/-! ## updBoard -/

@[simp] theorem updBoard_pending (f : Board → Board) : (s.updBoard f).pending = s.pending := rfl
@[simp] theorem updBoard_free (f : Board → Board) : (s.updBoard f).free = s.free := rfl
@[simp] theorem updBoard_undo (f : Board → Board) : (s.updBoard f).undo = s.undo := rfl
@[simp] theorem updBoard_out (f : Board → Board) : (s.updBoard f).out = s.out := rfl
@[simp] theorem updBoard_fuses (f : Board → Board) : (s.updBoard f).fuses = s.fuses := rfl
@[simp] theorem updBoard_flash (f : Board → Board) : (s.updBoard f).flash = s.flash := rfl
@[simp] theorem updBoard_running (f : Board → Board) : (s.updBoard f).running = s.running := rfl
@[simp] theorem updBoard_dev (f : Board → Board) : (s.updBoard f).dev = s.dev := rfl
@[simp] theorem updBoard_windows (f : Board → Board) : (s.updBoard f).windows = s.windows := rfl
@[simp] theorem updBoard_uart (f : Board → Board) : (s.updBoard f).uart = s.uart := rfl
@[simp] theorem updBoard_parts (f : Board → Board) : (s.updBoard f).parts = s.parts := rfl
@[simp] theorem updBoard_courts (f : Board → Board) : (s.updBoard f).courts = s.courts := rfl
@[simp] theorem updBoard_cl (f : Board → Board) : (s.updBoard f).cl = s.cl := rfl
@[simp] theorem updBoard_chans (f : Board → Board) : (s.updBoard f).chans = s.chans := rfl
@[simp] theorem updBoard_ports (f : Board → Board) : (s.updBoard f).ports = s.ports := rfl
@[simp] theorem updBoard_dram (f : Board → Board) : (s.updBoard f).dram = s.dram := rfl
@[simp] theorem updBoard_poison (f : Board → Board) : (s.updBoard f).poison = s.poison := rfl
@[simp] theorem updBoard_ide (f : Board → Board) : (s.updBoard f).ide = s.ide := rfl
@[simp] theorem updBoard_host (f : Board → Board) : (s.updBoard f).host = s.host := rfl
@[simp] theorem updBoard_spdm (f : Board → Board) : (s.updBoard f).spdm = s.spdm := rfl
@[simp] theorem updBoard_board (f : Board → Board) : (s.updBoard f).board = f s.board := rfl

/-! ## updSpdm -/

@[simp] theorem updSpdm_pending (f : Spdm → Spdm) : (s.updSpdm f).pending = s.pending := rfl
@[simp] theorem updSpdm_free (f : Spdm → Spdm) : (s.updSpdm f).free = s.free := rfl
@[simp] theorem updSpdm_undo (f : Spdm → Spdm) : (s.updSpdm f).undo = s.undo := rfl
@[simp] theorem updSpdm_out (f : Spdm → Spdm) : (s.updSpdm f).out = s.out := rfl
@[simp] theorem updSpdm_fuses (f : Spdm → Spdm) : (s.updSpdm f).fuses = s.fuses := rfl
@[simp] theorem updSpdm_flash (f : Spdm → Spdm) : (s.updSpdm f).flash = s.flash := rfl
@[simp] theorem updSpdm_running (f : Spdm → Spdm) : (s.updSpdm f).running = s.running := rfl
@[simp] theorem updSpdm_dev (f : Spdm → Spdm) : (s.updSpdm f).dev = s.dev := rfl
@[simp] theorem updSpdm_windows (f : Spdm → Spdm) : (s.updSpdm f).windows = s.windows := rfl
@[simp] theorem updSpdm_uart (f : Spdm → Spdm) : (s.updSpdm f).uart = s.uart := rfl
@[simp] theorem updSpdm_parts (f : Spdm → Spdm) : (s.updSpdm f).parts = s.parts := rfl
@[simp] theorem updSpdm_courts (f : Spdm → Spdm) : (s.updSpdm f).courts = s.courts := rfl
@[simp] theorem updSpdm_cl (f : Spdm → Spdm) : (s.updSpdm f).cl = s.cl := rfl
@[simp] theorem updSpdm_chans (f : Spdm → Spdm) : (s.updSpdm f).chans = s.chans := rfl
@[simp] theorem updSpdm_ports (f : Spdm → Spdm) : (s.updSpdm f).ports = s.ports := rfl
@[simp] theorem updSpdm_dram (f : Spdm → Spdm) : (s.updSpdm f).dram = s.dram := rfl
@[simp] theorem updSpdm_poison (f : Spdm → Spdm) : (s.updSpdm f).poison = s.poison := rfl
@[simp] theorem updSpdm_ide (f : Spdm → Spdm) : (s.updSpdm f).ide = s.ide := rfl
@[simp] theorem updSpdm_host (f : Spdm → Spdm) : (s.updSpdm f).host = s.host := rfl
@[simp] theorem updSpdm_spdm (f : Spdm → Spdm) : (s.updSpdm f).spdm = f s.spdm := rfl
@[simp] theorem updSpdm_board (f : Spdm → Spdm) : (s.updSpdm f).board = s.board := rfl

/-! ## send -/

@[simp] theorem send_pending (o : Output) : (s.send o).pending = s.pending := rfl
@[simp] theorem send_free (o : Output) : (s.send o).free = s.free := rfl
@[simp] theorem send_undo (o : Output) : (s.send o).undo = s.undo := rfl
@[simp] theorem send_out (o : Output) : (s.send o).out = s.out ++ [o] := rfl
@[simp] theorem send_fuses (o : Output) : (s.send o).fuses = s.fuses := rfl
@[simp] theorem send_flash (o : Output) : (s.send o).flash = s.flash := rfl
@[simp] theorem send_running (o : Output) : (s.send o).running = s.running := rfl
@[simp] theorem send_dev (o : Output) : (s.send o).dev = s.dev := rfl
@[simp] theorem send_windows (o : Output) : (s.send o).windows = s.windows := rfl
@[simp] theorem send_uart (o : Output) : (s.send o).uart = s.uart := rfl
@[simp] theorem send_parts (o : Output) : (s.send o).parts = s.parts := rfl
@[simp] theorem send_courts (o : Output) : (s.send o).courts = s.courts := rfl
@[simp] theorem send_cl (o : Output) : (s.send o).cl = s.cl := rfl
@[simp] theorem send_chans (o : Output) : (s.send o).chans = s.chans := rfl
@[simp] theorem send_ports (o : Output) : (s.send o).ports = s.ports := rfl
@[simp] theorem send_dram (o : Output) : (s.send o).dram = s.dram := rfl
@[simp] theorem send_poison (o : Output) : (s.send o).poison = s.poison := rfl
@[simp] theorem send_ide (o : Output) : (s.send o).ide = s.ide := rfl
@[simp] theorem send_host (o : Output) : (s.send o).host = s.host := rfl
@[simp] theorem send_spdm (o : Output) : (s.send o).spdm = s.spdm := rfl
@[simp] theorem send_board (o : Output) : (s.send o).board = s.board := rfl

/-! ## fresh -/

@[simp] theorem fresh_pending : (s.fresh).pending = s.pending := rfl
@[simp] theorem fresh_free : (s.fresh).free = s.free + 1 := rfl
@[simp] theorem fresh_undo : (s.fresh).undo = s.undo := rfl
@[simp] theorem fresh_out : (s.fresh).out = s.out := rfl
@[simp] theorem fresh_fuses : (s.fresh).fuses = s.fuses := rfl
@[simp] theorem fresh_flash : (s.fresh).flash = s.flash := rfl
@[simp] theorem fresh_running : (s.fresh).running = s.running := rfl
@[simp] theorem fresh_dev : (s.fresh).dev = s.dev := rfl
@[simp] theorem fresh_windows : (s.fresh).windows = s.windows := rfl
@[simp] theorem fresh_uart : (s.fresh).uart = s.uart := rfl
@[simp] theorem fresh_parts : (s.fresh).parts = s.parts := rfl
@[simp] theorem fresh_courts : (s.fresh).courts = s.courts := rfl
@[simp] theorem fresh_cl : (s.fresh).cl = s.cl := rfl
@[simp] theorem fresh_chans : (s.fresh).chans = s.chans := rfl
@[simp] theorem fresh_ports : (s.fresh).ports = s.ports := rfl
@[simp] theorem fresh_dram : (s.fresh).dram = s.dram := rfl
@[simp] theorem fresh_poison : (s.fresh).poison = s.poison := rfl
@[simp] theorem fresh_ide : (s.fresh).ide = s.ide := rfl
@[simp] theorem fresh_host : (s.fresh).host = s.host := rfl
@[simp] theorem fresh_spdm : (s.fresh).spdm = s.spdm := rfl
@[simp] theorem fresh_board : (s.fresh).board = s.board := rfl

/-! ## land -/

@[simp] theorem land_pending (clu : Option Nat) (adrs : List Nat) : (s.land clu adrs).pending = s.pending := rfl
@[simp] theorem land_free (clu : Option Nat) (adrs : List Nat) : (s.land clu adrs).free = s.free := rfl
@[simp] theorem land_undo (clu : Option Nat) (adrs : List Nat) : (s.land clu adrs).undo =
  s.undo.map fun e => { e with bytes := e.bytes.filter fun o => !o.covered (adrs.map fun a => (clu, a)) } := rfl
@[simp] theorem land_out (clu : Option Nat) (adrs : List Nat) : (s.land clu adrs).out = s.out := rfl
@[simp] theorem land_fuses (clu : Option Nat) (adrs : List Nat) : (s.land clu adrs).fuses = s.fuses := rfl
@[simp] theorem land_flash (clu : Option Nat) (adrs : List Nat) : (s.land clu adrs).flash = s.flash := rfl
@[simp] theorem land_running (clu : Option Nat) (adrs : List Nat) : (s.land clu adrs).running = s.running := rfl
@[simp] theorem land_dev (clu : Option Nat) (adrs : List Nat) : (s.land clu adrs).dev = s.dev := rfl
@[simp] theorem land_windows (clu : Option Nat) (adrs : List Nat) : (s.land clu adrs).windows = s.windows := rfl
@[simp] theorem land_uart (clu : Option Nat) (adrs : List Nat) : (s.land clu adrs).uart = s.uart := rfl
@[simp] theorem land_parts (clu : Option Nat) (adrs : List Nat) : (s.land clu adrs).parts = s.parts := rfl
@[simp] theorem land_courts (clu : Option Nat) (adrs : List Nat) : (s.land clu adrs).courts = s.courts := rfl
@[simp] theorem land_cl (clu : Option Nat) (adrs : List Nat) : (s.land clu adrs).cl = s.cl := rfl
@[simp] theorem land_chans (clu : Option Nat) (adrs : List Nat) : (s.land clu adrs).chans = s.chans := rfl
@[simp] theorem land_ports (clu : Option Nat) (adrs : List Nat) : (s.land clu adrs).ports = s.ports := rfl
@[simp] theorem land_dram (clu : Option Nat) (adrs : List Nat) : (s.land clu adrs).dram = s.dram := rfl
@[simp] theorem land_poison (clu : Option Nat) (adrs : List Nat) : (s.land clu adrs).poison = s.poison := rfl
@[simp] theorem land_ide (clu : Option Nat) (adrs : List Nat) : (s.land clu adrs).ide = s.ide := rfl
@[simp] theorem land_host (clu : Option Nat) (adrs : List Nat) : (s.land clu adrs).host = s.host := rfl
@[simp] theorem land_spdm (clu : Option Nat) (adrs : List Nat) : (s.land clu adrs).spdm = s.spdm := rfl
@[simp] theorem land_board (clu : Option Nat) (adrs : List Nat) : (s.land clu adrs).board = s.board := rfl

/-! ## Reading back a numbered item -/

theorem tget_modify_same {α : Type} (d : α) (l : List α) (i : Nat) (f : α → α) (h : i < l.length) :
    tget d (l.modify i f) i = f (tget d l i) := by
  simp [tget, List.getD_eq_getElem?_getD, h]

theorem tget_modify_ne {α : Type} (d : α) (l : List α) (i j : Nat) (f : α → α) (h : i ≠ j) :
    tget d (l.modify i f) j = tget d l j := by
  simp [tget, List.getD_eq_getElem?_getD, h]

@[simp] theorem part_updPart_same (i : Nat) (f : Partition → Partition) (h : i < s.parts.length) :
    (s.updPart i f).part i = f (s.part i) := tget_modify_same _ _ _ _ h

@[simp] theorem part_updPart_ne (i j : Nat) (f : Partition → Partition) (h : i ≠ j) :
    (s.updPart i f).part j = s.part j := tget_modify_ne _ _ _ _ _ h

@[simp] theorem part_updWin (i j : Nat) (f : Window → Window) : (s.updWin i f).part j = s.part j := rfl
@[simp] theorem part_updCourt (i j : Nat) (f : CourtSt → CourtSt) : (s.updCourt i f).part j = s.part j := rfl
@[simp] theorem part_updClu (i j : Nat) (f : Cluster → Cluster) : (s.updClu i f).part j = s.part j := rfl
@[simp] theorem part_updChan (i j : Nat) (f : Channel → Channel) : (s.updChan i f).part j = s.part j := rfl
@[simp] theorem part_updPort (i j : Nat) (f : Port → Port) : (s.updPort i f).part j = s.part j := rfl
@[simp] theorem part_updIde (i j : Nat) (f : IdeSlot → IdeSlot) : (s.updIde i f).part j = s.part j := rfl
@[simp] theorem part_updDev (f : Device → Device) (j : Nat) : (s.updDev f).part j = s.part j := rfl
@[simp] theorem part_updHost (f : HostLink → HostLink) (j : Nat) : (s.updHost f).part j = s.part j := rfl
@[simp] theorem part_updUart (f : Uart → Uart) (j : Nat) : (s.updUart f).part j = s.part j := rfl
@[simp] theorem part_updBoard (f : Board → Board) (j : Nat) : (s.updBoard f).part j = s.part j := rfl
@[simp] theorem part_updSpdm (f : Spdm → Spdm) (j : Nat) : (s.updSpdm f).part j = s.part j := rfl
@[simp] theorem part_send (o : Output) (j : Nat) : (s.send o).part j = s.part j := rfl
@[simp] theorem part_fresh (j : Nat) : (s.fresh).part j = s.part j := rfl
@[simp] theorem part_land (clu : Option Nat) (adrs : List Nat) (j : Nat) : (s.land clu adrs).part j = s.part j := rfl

* * * * * * *

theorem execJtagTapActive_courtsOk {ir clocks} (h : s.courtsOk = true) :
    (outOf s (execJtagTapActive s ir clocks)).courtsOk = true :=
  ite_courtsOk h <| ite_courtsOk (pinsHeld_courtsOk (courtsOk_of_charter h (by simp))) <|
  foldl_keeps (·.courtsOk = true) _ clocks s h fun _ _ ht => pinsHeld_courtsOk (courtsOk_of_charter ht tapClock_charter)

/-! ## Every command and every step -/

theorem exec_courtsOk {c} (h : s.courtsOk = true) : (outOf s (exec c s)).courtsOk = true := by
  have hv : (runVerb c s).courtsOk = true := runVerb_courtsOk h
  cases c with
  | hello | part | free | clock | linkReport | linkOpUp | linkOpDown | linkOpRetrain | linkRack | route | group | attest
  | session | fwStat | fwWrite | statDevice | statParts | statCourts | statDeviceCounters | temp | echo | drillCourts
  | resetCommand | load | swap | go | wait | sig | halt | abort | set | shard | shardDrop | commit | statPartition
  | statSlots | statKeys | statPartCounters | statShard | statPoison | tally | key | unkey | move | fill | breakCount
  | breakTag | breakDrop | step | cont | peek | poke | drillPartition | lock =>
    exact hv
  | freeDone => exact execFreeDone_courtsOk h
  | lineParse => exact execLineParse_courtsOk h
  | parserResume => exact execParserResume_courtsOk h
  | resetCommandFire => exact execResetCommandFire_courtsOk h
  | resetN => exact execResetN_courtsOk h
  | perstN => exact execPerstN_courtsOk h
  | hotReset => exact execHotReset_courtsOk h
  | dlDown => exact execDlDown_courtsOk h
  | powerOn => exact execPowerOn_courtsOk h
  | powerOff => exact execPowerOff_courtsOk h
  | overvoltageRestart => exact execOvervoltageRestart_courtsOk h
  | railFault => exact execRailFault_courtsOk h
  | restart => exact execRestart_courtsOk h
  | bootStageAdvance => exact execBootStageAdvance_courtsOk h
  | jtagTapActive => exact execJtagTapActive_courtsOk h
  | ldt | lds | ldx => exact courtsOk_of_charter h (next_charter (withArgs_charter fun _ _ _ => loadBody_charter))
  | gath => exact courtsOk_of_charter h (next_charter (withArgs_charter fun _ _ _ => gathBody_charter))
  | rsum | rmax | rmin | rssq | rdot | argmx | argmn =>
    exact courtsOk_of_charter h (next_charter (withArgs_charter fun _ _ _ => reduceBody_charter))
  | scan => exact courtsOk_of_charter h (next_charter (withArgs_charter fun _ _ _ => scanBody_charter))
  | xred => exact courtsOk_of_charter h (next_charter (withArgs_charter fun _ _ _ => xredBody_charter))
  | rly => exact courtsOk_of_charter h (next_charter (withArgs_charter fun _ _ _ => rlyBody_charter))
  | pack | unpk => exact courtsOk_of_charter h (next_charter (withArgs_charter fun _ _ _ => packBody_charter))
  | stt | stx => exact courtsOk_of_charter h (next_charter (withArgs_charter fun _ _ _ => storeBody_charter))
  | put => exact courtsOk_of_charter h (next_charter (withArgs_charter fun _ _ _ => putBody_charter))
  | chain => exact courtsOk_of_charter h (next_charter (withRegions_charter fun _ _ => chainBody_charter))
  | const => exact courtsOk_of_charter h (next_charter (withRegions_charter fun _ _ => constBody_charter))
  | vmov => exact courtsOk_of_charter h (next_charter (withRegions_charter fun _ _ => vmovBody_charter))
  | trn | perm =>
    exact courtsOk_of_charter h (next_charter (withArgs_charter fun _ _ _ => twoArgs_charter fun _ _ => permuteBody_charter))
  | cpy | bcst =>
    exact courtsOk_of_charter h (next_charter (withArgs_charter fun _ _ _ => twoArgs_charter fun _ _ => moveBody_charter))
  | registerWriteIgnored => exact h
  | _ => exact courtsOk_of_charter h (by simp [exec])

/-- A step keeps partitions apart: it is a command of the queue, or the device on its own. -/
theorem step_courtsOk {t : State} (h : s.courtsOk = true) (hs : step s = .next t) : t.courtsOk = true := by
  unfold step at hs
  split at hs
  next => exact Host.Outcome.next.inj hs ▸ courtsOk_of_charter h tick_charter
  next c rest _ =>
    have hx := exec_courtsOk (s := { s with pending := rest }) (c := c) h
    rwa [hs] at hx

* * * * * * *

# TO DO:
For this exercise, repeat exactly the lines of the data above from the one with "fun _ _ _ => gathBody_charter))" down to the one with "argmx | argmn =>", both end lines included.

# PROBLEM SOLUTION:
  | gath => exact courtsOk_of_charter h (next_charter (withArgs_charter fun _ _ _ => gathBody_charter))
  | rsum | rmax | rmin | rssq | rdot | argmx | argmn =>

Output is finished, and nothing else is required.